All of this information about the TWI and Multi-Employer Citation Policy may leave you feeling helpless to control multi-employer situations and, ultimately, avoid OSHA citations. However, Huggett offers a handful of advice for construction companies that rely on temporary and borrowed employees.
Review contracts to ensure OSHA compliance is the responsibility of the party with whom your company is contracting and that your company is indemnified and held harmless from any OSHA violations.

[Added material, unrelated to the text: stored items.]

/-- The length of the first seal span of a piece: it ends with its source's block; what a conversion has made begins one (R374,
R375). -/
def StreamWork.spanFrom (x : StreamWork) (c : Piece) : Nat := if x.converts then 512 else firstSpan c.src

/-- The tile that sends a piece to a window: the source scratchpad's, or that of the bonded region read. -/
def State.sendTile (s : State) (x : StreamWork) : Nat :=
  match s.endOf x.src with
  | .spad t | .bond t => t
  | _ => 0

/-- Writes a piece at a destination that answers at once: a window, host memory, or a tier of this node. -/
def State.writePiece (s : State) (o : Owner) (x : StreamWork) (c : Piece) (bs : List Byte) : State × Option Err :=
  match s.endOf x.dst with
  | .win t =>
    s.remoteWrite (landingOf t (adrWin x.dst) (adrWord x.dst + c.dst / 4) (wordsOfBytes bs) (.tile (s.sendTile x)) (some o) x.profile
      (x.spanFrom c))
  | .host => s.hostPut o true (adrHost x.dst + c.dst) bs
  | _ =>
    let z := s.carry (x.spanFrom c) bs
    z.1.sealedWrite (some o) (.part o.part) (adrOff x.dst + c.dst) (x.spanFrom c) z.2.1 z.2.2

/-- Moves the pieces in order; the first that fails ends the STREAM. -/
def State.movePieces (s : State) (o : Owner) (x : StreamWork) (ps : List Piece) : State :=
  match ps with
  | [] => s
  | c :: r =>
    match s.readPiece o x c with
    | (a, .error e) => a.flightErr (some o) e
    | (a, .ok bs) =>
      match a.writePiece o x c (convertBytes x.sfmt x.dfmt bs) with
      | (b, some e) => b.flightErr (some o) e
      | (b, none) => b.movePieces o x r

/-! ### Slots, and work in progress (R181, R261 to R263) -/

/-- Changes what STREAMs have in progress. -/
def State.onStream (s : State) (g : StreamSt → StreamSt) : State := { s with stream := g s.stream }

/-- Transfers that queue `q` has outstanding (R181). -/
def State.heldBy (s : State) (q : Nat) : Nat := Cells.get 0 s.stream.held q

/-- Whether queue `q` may have a further transfer outstanding (R181). -/
def State.queueRoom (s : State) (q : Nat) : Bool := decide (s.heldBy q < max 1 (s.rd (R.CQ.CTRL.MAX_OUT q)))

/-- Queue `q` takes a slot, or gives `n` back. -/
def State.takeSlot (s : State) (q : Nat) : State :=
  s.onStream fun m => { m with held := Cells.put 0 m.held q (Cells.get 0 m.held q + 1) }
def State.giveSlots (s : State) (q n : Nat) : State :=
  s.onStream fun m => { m with held := Cells.put 0 m.held q (Cells.get 0 m.held q - n) }

/-- One piece of the work of a command is done. -/
def State.pieceDone (s : State) (o : Owner) : State := s.onFlight o.queue o.idx fun f => { f with left := f.left - 1 }

/-- The transfers of a command's work that are still to be sent are dropped; those of a WRITE count as done. -/
def State.dropPosts (s : State) (o : Owner) : State :=
  let mine := fun (p : Post) => decide (p.owner.queue = o.queue ∧ p.owner.idx = o.idx)
  let n := ((s.stream.posts.filter fun p => mine p && p.gran.isNone).map fun p => p.rest.length).sum
  (s.onStream fun m => { m with posts := m.posts.filter fun p => !mine p }).onFlight o.queue o.idx fun f => { f with left := f.left - n }

/-- The MOVE of a command. -/
def State.moveOf (s : State) (q i : Nat) : Option Move := s.stream.moves.find? fun m => decide (m.owner.queue = q ∧ m.owner.idx = i)

/-- Replaces a MOVE. -/
def State.setMove (s : State) (m m' : Move) : State :=
  s.onStream fun x => { x with moves := x.moves.map fun y => if y = m then m' else y }

/-- Whether a MOVE's destination is on this node. -/
def State.moveLocal (s : State) (m : Move) : Bool := decide (adrNode m.dst = s.rd R.MOD.FAB_NODE.NODE)

/-- The offsets of granule `k` of a MOVE, at its source and at its destination. -/
def Move.from (m : Move) (k : Nat) : Nat := m.src + k * granBytes
def Move.to (m : Move) (k : Nat) : Nat := adrOff m.dst + k * granBytes

/-- A granule at an offset goes to another state with its owner. -/
def State.turnGran (s : State) (off st : Nat) : State :=
  match s.mapped off with
  | .ok p => s.moveGran p.gran ⟨st, if st = 0 then 0 else (s.gran p.gran).ctx⟩
  | .error _ => s

/-- The transfers of a granule: 16 KiB each (R212), their bytes counted from the granule's start. -/
def granPieces : List Piece := (List.range 128).map fun i => ⟨i * xferBytes, xferBytes, i * xferBytes⟩

/-- The transfers of granule `k` of a MOVE. -/
def Move.post (m : Move) (k : Nat) : Post :=
  let w : StreamWork := ⟨2, m.from k, m.dst / 2 ^ 44 * 2 ^ 44 + m.to k, 1, granBytes, 0, 0, 0, 0xFF, 0xFF, false, 0, 0, 0⟩
  ⟨m.owner, some k, w, granPieces⟩

/-- Whether transfers of granule `k` of a MOVE are still to be sent. -/
def State.posting (s : State) (m : Move) (k : Nat) : Bool :=
  s.stream.posts.any fun p => decide (p.owner = m.owner ∧ p.gran = some k)

/-- The transfers of granule `k` of a MOVE that hold slots of its queue: those that have started (R181). -/
def State.granHeld (s : State) (m : Move) (k : Nat) : Nat :=
  granPieces.length - (((s.stream.posts.find? fun p => decide (p.owner = m.owner ∧ p.gran = some k)).map fun p => p.rest.length).getD 0)

/-- A MOVE fails: each granule that is OUT, and each destination that is IN, returns to HOME; what it has not sent is dropped; the
STREAM ends with the code (R263). -/
def State.loseMove (s : State) (m : Move) (e : Err) : State :=
  let out := (List.range (m.out - m.flipped)).map fun i => m.flipped + i
  let slots := if s.moveLocal m then (out.map (s.granHeld m)).sum else 0
  let a := out.foldl (fun u k =>
    let v := u.turnGran (m.from k) 2
    if s.moveLocal m then v.turnGran (m.to k) 2 else v) s
  let b := (a.onStream fun x => { x with moves := x.moves.erase m }).onFlight m.owner.queue m.owner.idx fun f =>
    { f with left := f.left - (m.total - m.flipped) }
  ((b.dropPosts m.owner).flightErr (some m.owner) e).giveSlots m.owner.queue slots

/-! ### Transfers to another node (R181, R212, R344, R361) -/

/-- Sends the destination bytes of transfer `n` as frames of at most 16 KiB (R344, R361; DEDUCED, log entry 89); `off` counts in
the destination's node. -/
def State.sendFrames (s : State) (o : Owner) (x : StreamWork) (n off first : Nat) (bs : List Byte) (k : Nat) : State × Option Err :=
  match k with
  | 0 => (s, none)
  | k + 1 =>
    let d := bs.take xferBytes
    match s.request (adrNode x.dst) off o.part (.write d (sealsOf first d) first) (.write o n) with
    | (a, some e) => (a.raiseFor (some o) (pgCQ o.queue) e, some e)
    | (a, none) => a.sendFrames o x n (off + xferBytes) 512 (bs.drop xferBytes) k

/-- One transfer of a WRITE to another node leaves: read at its source, converted, and sent. -/
def State.postWrite (s : State) (o : Owner) (x : StreamWork) (c : Piece) : State × Option Err :=
  match s.readPiece o x c with
  | (a, .error e) => (a, some e)
  | (a, .ok bs) =>
    let d := convertBytes x.sfmt x.dfmt bs
    let b := a.onStream fun m => { m with nextId := m.nextId + 1 }
    b.sendFrames o x a.stream.nextId (adrOff x.dst + c.dst) (x.spanFrom c) d (cdiv d.length xferBytes)

/-- One transfer of a granule of a MOVE starts. To another node it leaves (R361, R366): its data was checked as the granule went OUT.
On this node its copy ends with the granule's (log entry 82). -/
def State.postMove (s : State) (o : Owner) (x : StreamWork) (g : Nat) (c : Piece) : State × Option Err :=
  if s.onNode x.dst then (s, none) else
  match s.mapped (x.src + c.src) with
  | .error e => (s.raiseFor (some o) (s.pageOfOffset (x.src + c.src)) e, some e)
  | .ok p =>
    let bs := s.bytesAt p c.n
    match s.request (adrNode x.dst) (adrOff x.dst + c.dst) o.part (.moveData bs (sealsOf 512 bs) 512 x.src) (.move o g) with
    | (a, some e) => (a.raiseFor (some o) (pgCQ o.queue) e, some e)
    | (a, none) => (a, none)

/-- One transfer of a post leaves. -/
def State.postOne (s : State) (p : Post) (c : Piece) : State × Option Err :=
  match p.gran with
  | none => s.postWrite p.owner p.work c
  | some g => s.postMove p.owner p.work g c

/-- A MOVE fails at granule `k`: once the granules before it have flipped (R263). What is left of it from there is not sent. -/
def State.moveFails (s : State) (m : Move) (k : Nat) (e : Err) : State :=
  if k ≤ m.flipped then s.loseMove m e
  else
    let a := s.onStream fun x => { x with
      posts := x.posts.filter fun p => !(decide (p.owner = m.owner) && p.gran.any fun g => decide (k ≤ g)) }
    a.setMove m { m with failed := if m.failed.any fun x => decide (x.1 ≤ k) then m.failed else some (k, e) }

/-- A transfer of a post fails as it leaves: the WRITE, or the MOVE, ends with the code. -/
def State.postFails (s : State) (p : Post) (e : Err) : State :=
  match p.gran, s.moveOf p.owner.queue p.owner.idx with
  | some g, some m => s.moveFails m g e
  | _, _ => (s.flightErr (some p.owner) e).dropPosts p.owner

/-- Transfers of queue `q` leave while it has free slots. -/
def State.pumpPosts (s : State) (q n : Nat) : State :=
  match n with
  | 0 => s
  | n + 1 =>
    if !s.queueRoom q then s
    else
      match s.stream.posts.find? fun p => decide (p.owner.queue = q) with
      | none => s
      | some p =>
        match p.rest with
        | [] => (s.onStream fun m => { m with posts := m.posts.erase p }).pumpPosts q n
        | c :: r =>
          match s.postOne p c with
          | (a, none) =>
            ((a.onStream fun m => { m with posts := m.posts.map fun y => if y = p then { p with rest := r } else y }).takeSlot q).pumpPosts q n
          | (a, some e) => (a.postFails p e).pumpPosts q n
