-- ==== Sys2Proof/Machine/Coll.lean ====
section
/-! DEFINITION. Collectives (R166, R308 to R332): groups and their checks, the order of work of each algorithm, data and
acknowledgements, stalls and aborts. -/

namespace Sys2Proof.Machine

/-- Changes what collectives hold. -/
def State.onColl (s : State) (g : CollSt → CollSt) : State := { s with coll := g s.coll }

/-! ### Group entries (R308 to R310) -/

/-- The page and the index in it of group entry `n`. -/
def grpPage (n : Nat) : Nat := n / 16
def grpIdx (n : Nat) : Nat := n % 16

/-- GRP_STAT.STATE of an entry, whether it is bound, and its serving engine. -/
def State.grpState (s : State) (n : Nat) : Nat := s.rd (R.COLL.GRP_STAT.STATE (grpPage n) (grpIdx n))
def State.grpBound (s : State) (n : Nat) : Bool := s.grpState n ≠ 0
def State.grpEngine (s : State) (n : Nat) : Nat := s.rd (R.COLL.GRP_CFG.ENGINE (grpPage n) (grpIdx n))

/-- The collectives in progress on an entry. -/
def State.grpRuns (s : State) (n : Nat) : List CollRun := s.coll.runs.filter fun r => decide (r.entry = n)

/-- Whether an entry is defined. -/
def State.grpValid (s : State) (n : Nat) : Bool := s.on (R.COLL.GRP_CFG.VALID (grpPage n) (grpIdx n))

/-- The partition that element `i` has in a range map. -/
def ownerIn (get : Fld → Nat) (base count : Nat → Fld) (i : Nat) : Option Nat :=
  (List.range 8).find? fun p => decide (get (base p) ≤ i ∧ i < get (base p) + get (count p))

/-- The entries of the table. -/
def allGroups : List Nat := List.range 256

/-- STAT of an engine as the entries and collectives stand. -/
def State.showEngine (s : State) (e : Nat) : State :=
  let mine := allGroups.filter fun n => s.grpBound n && s.grpEngine n = e
  ((s.wr (R.COLL.STAT.CTX_USED e) mine.length).wr (R.COLL.STAT.RUNNING e)
    (s.coll.runs.filter fun r => decide (r.eng = e)).length).wr (R.COLL.STAT.STALLED e)
    (mine.filter fun n => decide (s.grpState n = 3)).length

/-- GRP_STAT.STATE as an entry's collectives stand: 1 idle, 2 running, 3 stalled. -/
def State.showGroup (s : State) (n : Nat) : State :=
  let rs := s.grpRuns n
  (if s.grpBound n then
    s.wr (R.COLL.GRP_STAT.STATE (grpPage n) (grpIdx n)) (if rs.any (fun r => r.stalled.isSome) then 3 else if rs.isEmpty then 1 else 2)
  else s).showEngine (s.grpEngine n)

/-- An entry releases its context (R310). -/
def State.unbind (s : State) (n : Nat) : State :=
  (s.wr (R.COLL.GRP_STAT.STATE (grpPage n) (grpIdx n)) 0).showEngine (s.grpEngine n)

/-- A bound entry without a collective and without PIN releases its context (R310). -/
def State.settleGroup (s : State) (n : Nat) : State :=
  if s.grpBound n ∧ (s.grpRuns n).isEmpty ∧ !s.on (R.COLL.GRP_CFG.PIN (grpPage n) (grpIdx n)) then s.unbind n else s.showGroup n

Review work practices and management relationships to ensure that a joint employment relationship is not established. “Although OSHA will likely find your company to be the controlling employer because of management of safety issues, there shouldn’t be any common management of the employees’ wages, benefits, workers’ compensation or other remunerations of employment,” says Huggett.
Modify your safety policy to establish procedures for the following:
- Reviewing safety records during the selection process and removal of unsafe employees or contractors.
- Ensuring training on your company safety rules and programs, PPE utilization, exposure monitoring and medical surveillance.
- Ensuring your company conducts on-site safety inspections and suspends work until safety violations are corrected.
- Completing or reviewing required documentation for temporary employees. “Make sure contractor employees aren’t filling out any paperwork that should be completed by your employees,” advises Huggett. “Temp employees shouldn’t be acting as agents of your company for formal documentation purposes.”
Maintain an effective OSHA compliance and audit program in order to detect and correct violations at your facilities and worksites, thereby reducing the risk of exposure to contractor employees.
Designate expert subcontractors, and require them to observe all safety rules and OSHA regulations.
Another option, says Huggett, is to fully embrace temporary employees. “For all practical purposes and from OSHA’s point of view, they are your employees. You are responsible for them, so you need not worry about any issues related to separation of responsibilities and you aim for 100 percent compliance,” he says.
“Dealing with multi-employer situations is certainly a challenging area, but it’s one that can be controlled,” says Huggett. “It just requires thought and consideration in advance of having temporary employees on site so you ensure, either directly or through the staffing company, that all issues are addressed. In the end, that’s what we all want as professionals concerned about the health and safety of our workers.”